Here there is no ambiguity as to the exclusion and its impact on coverage. “Absent a conflict with statutory provisions or public policy, insurers … are entitled to limit their liability and to impose and to enforce reasonable conditions upon the policy obligations they contractually assume.” La. Ins. Guar. Ass’n v. Interstate Fire and Cas. Co., 630 So.2d 759, 763 (La. 1994). As Clear Blue notes, Louisiana courts have routinely upheld punitive damages exclusions as valid and enforceable. See, e.g., Pike v. Nat’l Union Fire Ins. Co., 796 So.2d 696 (La. Ct. App. 1st Cir. 2001); McDaniel v. DeJean, 556 So.2d 1336 (La. Ct. App. 3d Cir. 1990); Yonter v. State Farm Mut. Auto Ins. Co., 802 So.3d 950 (La. Ct. App. 5th Cir. 2001). The court finds no basis to depart in this matter, and agrees that punitive damages are not recoverable under Clear Blue’s policy.


For the reasons stated above, the Motion for Summary Judgment [doc. 45] will be GRANTED and the claims for punitive damages against Clear Blue will be DENIED and DISMISSED WITH PREJUDICE.

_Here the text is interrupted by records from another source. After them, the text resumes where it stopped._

/-- The ingress on a packet from a plane, or looped back (Table 11.7, R326, R327). -/
def State.ingress (s : State) (o : Option (Fin 2)) (k : FabPkt) : State :=
  let pl : Nat := match o with | some x => x | none => 0
  let free (st : State) : State := match o with | some x => st.rxFree x (vcOf k.typ) (fabFlits k) | none => st
  if k.crcBad then free (s.fabCount pl 3)
  else if !s.flag FAB_ID.ID_VALID || k.dst ≠ s.rd FAB_ID.MODULE_ID then free (s.fabCount pl 4)
  else if k.typ = 0x12 then free (s.readResp pl k)
  else if k.typ = 0x11 then
    match s.ingressPart pl k with
    | (s1, .error c) => s1.respond o 0 k c []
    | (s1, .ok p) =>
      match s1.fabTarget p k.addr k.bytes with
      | some .mem => let r := s1.fabRead p k.addr k.bytes; r.1.respond o p k r.2.1 r.2.2
      | _ => s1.respond o p k 4 []
  else
    let s0 := s.rxWindow k.src k.pseq
    match s0.rxStatus k.src k.pseq with
    | some st => s0.answer o k st
    | none =>
      if s0.fab.held.any (fun h => h.pkt.src = k.src && h.pkt.pseq = k.pseq) then free s0
      else
        match s0.ingressPart pl k with
        | (s1, .error c) => (s1.rxFinish o k c).drain
        | (s1, .ok p) =>
          if k.typ = 0x13 then s1.hold o p k
          else
            let d := s1.fabPlain p k.addr k
            match s1.fabTarget p k.addr k.bytes with
            | none => (s1.rxFinish o k 4).drain
            | some .mem => let r := s1.fabWrite p k.addr d; (r.1.rxFinish o k r.2).drain
            | some (.sram n off) => let r := s1.lsramWrite n off d; (r.1.rxFinish o k (if r.2 then 0 else 7)).drain
            | some (.way w off) => let r := s1.wayWrite w off d; (r.1.rxFinish o k (if r.2 then 0 else 7)).drain
            | some _ => s1.hold o p k

/-- A checkpoint job of partition p starts (R333). -/
def State.ckStart (s : State) (p count peer : Nat) (pull quiesce : Bool) : State :=
  let s1 := (((((s.wr (FAB_CK_CTRL.START p) 1).wr (FAB_CK_STAT.STATE p) 1).wr (FAB_CK_STAT.STATUS p) 0).wr (FAB_CK_STAT.ENTRY p) 0).wr (FAB_CK_BYTES.UNITS p) 0)
  (s1.setCk p (some { list := s.rd (FAB_CK_LIST_LO.LIST p) + bits (s.rd (FAB_CK_LIST_HI.LIST p)) 0 8 * 2 ^ 32,
                      count := count, peer := peer, pull := pull, quiesce := quiesce })).ckNext p

end Sys2Proof.Machine
end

THUS DONE AND SIGNED in Chambers on this 25th day of June, 2020.

All Citations
Slip Copy, 2020 WL 3477110


Mr. Posey is only specifically named under the negligent entrustment claim and appears to pay some sort of supervisory role at the company.

Plaintiff’s father, Chris Moreaux, originally joined the suit as a plaintiff based on his emotional distress at witnessing the crash scene. See docs. 1, 16. He later voluntarily dismissed these claims. Doc. 44.